-- ==== Sys2Proof/Machine/Pages.lean ====
section
/-! DEFINITION. KV pages: shares (R253, R499), page tables and headers (R256 to R260), allocation and release (R261 to R263),
claims (R255, R261), and the command lane (R254, R344). -/
namespace Sys2Proof.Machine

/-! ## Shares -/

def KvDev.key (k : KvDev) : Nat := 16 * k.y + k.x
/-- Positions per page (R256). -/
def KvDev.tpg (k : KvDev) : Nat := max 1 (64512 / k.e)

def Script.kvDev (sc : Script) (key : Nat) : Option KvDev := sc.kvDevs.find? fun k => k.key == key
/-- KV-owning devices. -/
def Script.kvOwners (sc : Script) : List KvDev := sc.kvDevs.filter fun k => k.lk != 0
/-- Index of a device's record, which numbers its word in a share row (R499). -/
def Script.kvIndex (sc : Script) (key : Nat) : Option Nat := sc.kvDevs.findIdx? fun k => k.key == key
/-- A device is an entry device: its share is non-zero on every KV-owning device (R499). -/
def Script.isEntry (sc : Script) (key : Nat) : Bool :=
  match sc.kvIndex key with
  | some i => sc.kvOwners.all fun k => k.shares.getD i 0 != 0
  | none => false

def coordKey (c : Coord) : Nat := 16 * c.y.toNat + c.x.toNat
def keyCoord (k : Nat) : Coord := ⟨BitVec.ofNat 4 (k % 16), BitVec.ofNat 4 (k / 16)⟩

def Dev.owners (d : Dev) : List KvDev := match d.scr.script with | some sc => sc.kvOwners | none => []
/-- This device's record, when it owns KV. -/
def Dev.ownKv (d : Dev) : Option KvDev := d.owners.find? fun k => k.key == coordKey d.coord
def Dev.kvLayout (d : Dev) : Nat := match d.scr.script with | some sc => sc.hdr.layout | none => 0
def Dev.kvIndex (d : Dev) (c : Coord) : Option Nat := match d.scr.script with | some sc => sc.kvIndex (coordKey c) | none => none

/-- Model layers this device owns, in ascending order (R260, R499). -/
def Dev.localLayers (d : Dev) : List Nat :=
  match d.scr.script with
  | some sc => (sc.kvLayers.filter fun l => 16 * l.y + l.x == coordKey d.coord).map KvLayer.layer
  | none => []

/-- First page and size of the share of device record i: shares lie one after another in record order (log 31). -/
def KvDev.share (k : KvDev) (i : Nat) : Nat × Nat := ((k.shares.take i).sum, k.shares.getD i 0)

/-- A page is not free: held, awaiting its zeroing, or withdrawn. -/
def Kv.busy (v : Kv) (p : Nat) : Bool := sgetD v.refs p 0 != 0 || v.zeroing.contains p || v.withdrawn.contains p

/-- Free pages of a share (R255, R263). -/
def Dev.freePages (d : Dev) (k : KvDev) (i : Nat) : Nat :=
  let r := k.share i
  let inside (p : Nat) : Bool := decide (r.1 ≤ p) && decide (p < r.1 + r.2)
  let held := ((d.kv.refs.filter fun e => e.2 != 0).map Prod.fst ++ d.kv.zeroing ++ d.kv.withdrawn).dedup.filter inside
  r.2 - held.length

/-- Take the lowest-numbered free page of a share (log 31). -/
def Dev.allocPage (d : Dev) (k : KvDev) (i : Nat) : Option (Nat × Dev) :=
  let r := k.share i
  match ((List.range r.2).map (r.1 + ·)).find? fun p => !d.kv.busy p with
  | some p => some (p, d.modKv fun v => { v with refs := sput v.refs p 1 })
  | none => none

/-! ## Page tables (R259, R260) and headers (R257) -/

/-- Table pages that a number of data pages needs. -/
def tablesFor (n : Nat) : Nat := ceilDiv n 16384

/-- The table page behind ROOT[n]. -/
def Dev.root (d : Dev) (s n : Nat) : Option Nat :=
  let v := d.ses s (0x540 + 4 * n)
  if bit v 31 then some (fld v 0 21) else none

/-- The page of table entry i. -/
def Dev.tableEntry (d : Dev) (s i : Nat) : Option Nat :=
  match d.root s (i / 16384) with
  | some t =>
    let v := leNat (d.hbmRd (kvPage t + 4 * (i % 16384)) 4)
    if bit v 31 then some (fld v 0 21) else none
  | none => none

/-- Set table entry i, with a new table page when it has none. -/
def Dev.setEntry (d : Dev) (k : KvDev) (idx s i p : Nat) : Dev :=
  let put (d : Dev) (t : Nat) : Dev := d.hbmWr (kvPage t + 4 * (i % 16384)) (leBytes 4 (p + 2 ^ 31))
  match d.root s (i / 16384) with
  | some t => put d t
  | none =>
    match d.allocPage k idx with
    | some (t, d) => put (d.setSes s (0x540 + 4 * (i / 16384)) (t + 2 ^ 31)) t
    | none => d

/-- What a page header says of its session and step. -/
structure PageCtx where
  session : Nat
  tenant : Nat
  epoch : Nat

/-- The 1 KiB header of the page with table index i (R257). -/
def Dev.pageHeader (d : Dev) (k : KvDev) (c : PageCtx) (i : Nat) : List Byte :=
  let layer := d.localLayers.getD (i % max 1 k.lk) 0
  ([0x4B56, d.kvLayout, c.session, c.tenant + 16 * layer, c.epoch, i / max 1 k.lk * k.tpg, k.e + 65536 * k.tpg, i].flatMap
    (leBytes 4)) ++ List.replicate 992 0

/-- Blocks and pages the session holds here. -/
def Dev.blocks (d : Dev) (s : Nat) : Nat := d.sesF s 0x508 0 18
def Dev.dataPages (d : Dev) (k : KvDev) (s : Nat) : List (Nat × Nat) :=
  (List.range (d.blocks s * k.lk)).filterMap fun i => (d.tableEntry s i).map fun p => (i, p)
def Dev.rootPages (d : Dev) (s : Nat) : List Nat := (List.range 16).filterMap (d.root s)

/-- Pages that holding `n` blocks asks for beyond those held. -/
def KvDev.need (k : KvDev) (held n : Nat) : Nat := (n - held) * k.lk + (tablesFor (n * k.lk) - tablesFor (held * k.lk))

/-- MIRROR bit in HELD of a session, live while no call is in progress (R274; log 23). -/
def Dev.mirrorOf (d : Dev) (entry : Coord) (s : Nat) : Bool :=
  if entry == d.coord then bit (d.callWord s 0 (sget d.call.calls s).isSome) 1 else Config.remoteMirror entry.x.toNat entry.y.toNat s

/-- Allocate every page up to `n` blocks with its header, or nothing (R258, R261). -/
def Dev.growTo (d : Dev) (k : KvDev) (idx n : Nat) (c : PageCtx) : Option Dev :=
  let s := c.session
  let held := d.blocks s
  if n ≤ held then some d
  else if d.freePages k idx < k.need held n then none
  else
    let d := (List.range ((n - held) * k.lk)).foldl (fun d j =>
      let i := held * k.lk + j
      match d.allocPage k idx with
      | some (p, d) => (d.setEntry k idx s i p).hbmWr (kvPage p) (d.pageHeader k c i)
      | none => d) d
    let d := d.setSes s 0x508 n
    some (d.setSes s 0x504 (n * k.lk + tablesFor (n * k.lk)))

/-- Lower a page's reference count; at 0 it waits to be zeroed, unless withdrawn (R263, R278). -/
def Dev.dropPage (d : Dev) (p : Nat) : Dev :=
  let n := sgetD d.kv.refs p 0
  d.modKv fun v =>
    if n ≤ 1 then { v with refs := sdel v.refs p, zeroing := if v.withdrawn.contains p || n = 0 then v.zeroing else setIns v.zeroing p }
    else { v with refs := sput v.refs p (n - 1) }

/-- Release a session's pages here (R262, R263). -/
def Dev.releaseKv (d : Dev) (k : KvDev) (s : Nat) : Dev :=
  let ps := (d.dataPages k s).map Prod.snd ++ d.rootPages s
  let d := ps.foldl Dev.dropPage d
  d.hbmWr (sesAddr s 0x504) (List.replicate 124 0)

/-! ## Claims on the entry device (R255, R261) -/

/-- FREE_d: an unlisted device's is its share's size (R255). -/
def Dev.freeOf (d : Dev) (k : KvDev) : Nat :=
  match sget d.kv.free k.key with
  | some n => n
  | none => match d.kvIndex d.coord with | some i => k.shares.getD i 0 | none => 0

/-- Blocks a session holds on a device: BLOCKS of the entry here, elsewhere what its entry device's completed claims allocated
(R261; log 104). -/
def Dev.heldBlocks (d : Dev) (k : KvDev) (s : Nat) : Nat :=
  if k.key = coordKey d.coord then d.blocks s else ceilDiv (sgetD d.kv.reach s 0) k.tpg

/-- The claim on device k for positions below `n` (R261); a swap-in claims every block anew (R270). -/
def Dev.claimOn (d : Dev) (k : KvDev) (s n : Nat) (anew : Bool) : Nat := k.need (if anew then 0 else d.heldBlocks k s) (ceilDiv n k.tpg)

/-- A claim fits every share (R261 check 11). -/
def Dev.claimFits (d : Dev) (s n : Nat) (lead anew : Bool) : Bool :=
  d.owners.all fun k =>
    let c := d.claimOn k s n anew
    if lead then decide (c ≤ d.freeOf k) else decide (c + d.kv.leadRes.toNat ≤ d.freeOf k)

/-- A passed check debits FREE_d (R261). -/
def Dev.debit (d : Dev) (s n : Nat) (anew : Bool) : Dev :=
  let d' := d.owners.foldl (fun (e : Dev) k =>
    let c := d.claimOn k s n anew
    e.modKv fun v => { v with free := sput v.free k.key (d.freeOf k - c), claims := smod v.claims k.key 0 (· + c) }) d
  d'.modKv fun v => { v with reach := smod v.reach s 0 fun r => max r n }

/-- FREE in a reply: less what the scan of the open frame has claimed (R255, log 32). Committed swap-outs of earlier frames are in
it (log 95): `late` marks a FREE reply, sent at the boundary before the open frame. -/
def Dev.takeFree (d : Dev) (late : Bool) (m : KvMsg) : Dev :=
  let key := coordKey m.src
  d.modKv fun v => { v with free := sput v.free key (m.free.toNat - sgetD v.claims key 0),
                            coming := v.coming.filter fun c => c.1 != key || decide (d.frm.frame ≤ c.2.1 + late.toNat) }

/-- A step ended without its KV being sure: its session holds what it held before the step's claim (R261; log 104). -/
def Dev.claimBack (d : Dev) (x : Step) : Dev :=
  d.modKv fun v =>
    if (sget v.reach x.session).isNone then v
    else { v with reach := if x.reach = 0 then sdel v.reach x.session else sput v.reach x.session x.reach }

/-- Positions of a session that every KV-owning device confirmed, as its entry device sees it; a device whose mirror was lost is not
awaited (R274, R275; log 34). -/
def Kv.setMirrored (v : Kv) (s : Nat) (devs : List Nat) (f : Nat → Nat) : Kv :=
  { v with mirrored := devs.foldl (fun m k => smod m (256 * s + k) 0 f) v.mirrored }

/-! ## Command lane (R254, R344) -/

def isReply (op : Byte) : Bool := decide (0x80 ≤ op.toNat)

/-- CMD of the header. -/
def Dev.cmdLimit (d : Dev) : Nat := match d.scr.script with | some sc => max 1 sc.hdr.cmd | none => 1

/-- Messages sent in this frame, counted apart for commands and replies. -/
def laneKey (dst : Nat) (op : Byte) : Nat := dst + if isReply op then 256 else 0
def Dev.laneRoom (d : Dev) (dst : Nat) (op : Byte) : Bool :=
  decide (sgetD d.kv.sent (laneKey dst op) 0 < d.cmdLimit) &&
    !d.kv.lane.any fun m => m.1 == dst && isReply m.2.1 == isReply op

/-- Put a message on the lane; a reply carries the free pages of the receiver's share (R255). -/
def Dev.kvEmit (d : Dev) (dst : Nat) (op : Byte) (m : KvMsg) : Dev :=
  let free := if isReply op then
      match d.ownKv, d.kvIndex (keyCoord dst) with
      | some k, some i => d.freePages k i
      | _, _ => 0
    else 0
  (d.modKv fun v => { v with sent := smod v.sent (laneKey dst op) 0 (· + 1) }).emit
    (.kv (keyCoord dst) op { m with src := d.coord, free := BitVec.ofNat 21 free })

/-- Send a message now, or when the lane has room (R254). -/
def Dev.kvSend (d : Dev) (dst : Nat) (op : Byte) (m : KvMsg) : Dev :=
  if d.laneRoom dst op then d.kvEmit dst op m else d.modKv fun v => { v with lane := v.lane ++ [(dst, op, m)] }

/-- A new frame: the lane is free again, and waiting messages go first. -/
def Dev.laneOpen (d : Dev) : Dev :=
  let l := d.kv.lane
  l.foldl (fun d m => d.kvSend m.1 m.2.1 m.2.2) (d.modKv fun v => { v with sent := [], lane := [] })

/-- At a frame's end, FREE goes to every entry device that got no reply in it (R344). -/
def Dev.laneFree (d : Dev) : Dev :=
  match d.ownKv, d.scr.script with
  | some k, some sc =>
    sc.kvDevs.zipIdx.foldl (fun d e =>
      if k.shares.getD e.2 0 != 0 && sgetD d.kv.sent (laneKey e.1.key 0x89) 0 == 0 then
        d.kvSend e.1.key 0x89 ⟨0, d.coord, 0, 0, 0, 0, 0, 0, 0⟩
      else d) d
  | _, _ => d

/-- A message about a session, with its fields as the entry device holds them. -/
def Dev.sesMsg (d : Dev) (s : Nat) : KvMsg :=
  { tag := BitVec.ofNat 8 d.kv.tag, src := d.coord, session := BitVec.ofNat 20 s, tenant := BitVec.ofNat 4 (d.sesF s 0 4 4),
    epoch := BitVec.ofNat 16 (d.sesF s 0x20C 0 16), pos := BitVec.ofNat 24 (d.sesF s 0x204 0 24), target := 0, free := 0, cause := 0 }

/-- Send a command to every KV-owning device, under one tag. -/
def Dev.toOwners (d : Dev) (op : Byte) (m : KvMsg) : Dev :=
  let d' := d.owners.foldl (fun d k => d.kvSend k.key op m) d
  d'.modKv fun v => { v with tag := (v.tag + 1) % 256 }

/-- Reply to a command. -/
def Dev.kvReply (d : Dev) (m : KvMsg) (op : Byte) (cause : Nat) : Dev :=
  d.kvSend (coordKey m.src) op { m with cause := BitVec.ofNat 8 cause, pos := 0 }

/-! ## Release on the entry device (R262) -/

/-- RELEASE to every KV-owning device; the replies are awaited. -/
def Dev.releaseSession (d : Dev) (s : Nat) : Dev :=
  let d := d.modKv fun v => { v with reach := sdel v.reach s, shared := sdel v.shared s,
                                     mirrored := v.mirrored.filter fun e => e.1 / 256 != s,
                                     releases := if d.owners.isEmpty then v.releases else sput v.releases s (d.owners.map KvDev.key) }
  d.toOwners 0x05 (d.sesMsg s)

end Sys2Proof.Machine
end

--------

YOUR ASSIGNMENT
Look above for the line that contains "page (R256). -/". Starting there, transcribe every line exactly until you have copied the line that contains "or withdrawn. -/".

WRITTEN REPLY
/-- Positions per page (R256). -/
def KvDev.tpg (k : KvDev) : Nat := max 1 (64512 / k.e)

def Script.kvDev (sc : Script) (key : Nat) : Option KvDev := sc.kvDevs.find? fun k => k.key == key
/-- KV-owning devices. -/
def Script.kvOwners (sc : Script) : List KvDev := sc.kvDevs.filter fun k => k.lk != 0
/-- Index of a device's record, which numbers its word in a share row (R499). -/
def Script.kvIndex (sc : Script) (key : Nat) : Option Nat := sc.kvDevs.findIdx? fun k => k.key == key
/-- A device is an entry device: its share is non-zero on every KV-owning device (R499). -/
def Script.isEntry (sc : Script) (key : Nat) : Bool :=
  match sc.kvIndex key with
  | some i => sc.kvOwners.all fun k => k.shares.getD i 0 != 0
  | none => false

def coordKey (c : Coord) : Nat := 16 * c.y.toNat + c.x.toNat
def keyCoord (k : Nat) : Coord := ⟨BitVec.ofNat 4 (k % 16), BitVec.ofNat 4 (k / 16)⟩

def Dev.owners (d : Dev) : List KvDev := match d.scr.script with | some sc => sc.kvOwners | none => []
/-- This device's record, when it owns KV. -/
def Dev.ownKv (d : Dev) : Option KvDev := d.owners.find? fun k => k.key == coordKey d.coord
def Dev.kvLayout (d : Dev) : Nat := match d.scr.script with | some sc => sc.hdr.layout | none => 0
def Dev.kvIndex (d : Dev) (c : Coord) : Option Nat := match d.scr.script with | some sc => sc.kvIndex (coordKey c) | none => none

/-- Model layers this device owns, in ascending order (R260, R499). -/
def Dev.localLayers (d : Dev) : List Nat :=
  match d.scr.script with
  | some sc => (sc.kvLayers.filter fun l => 16 * l.y + l.x == coordKey d.coord).map KvLayer.layer
  | none => []

/-- First page and size of the share of device record i: shares lie one after another in record order (log 31). -/
def KvDev.share (k : KvDev) (i : Nat) : Nat × Nat := ((k.shares.take i).sum, k.shares.getD i 0)

/-- A page is not free: held, awaiting its zeroing, or withdrawn. -/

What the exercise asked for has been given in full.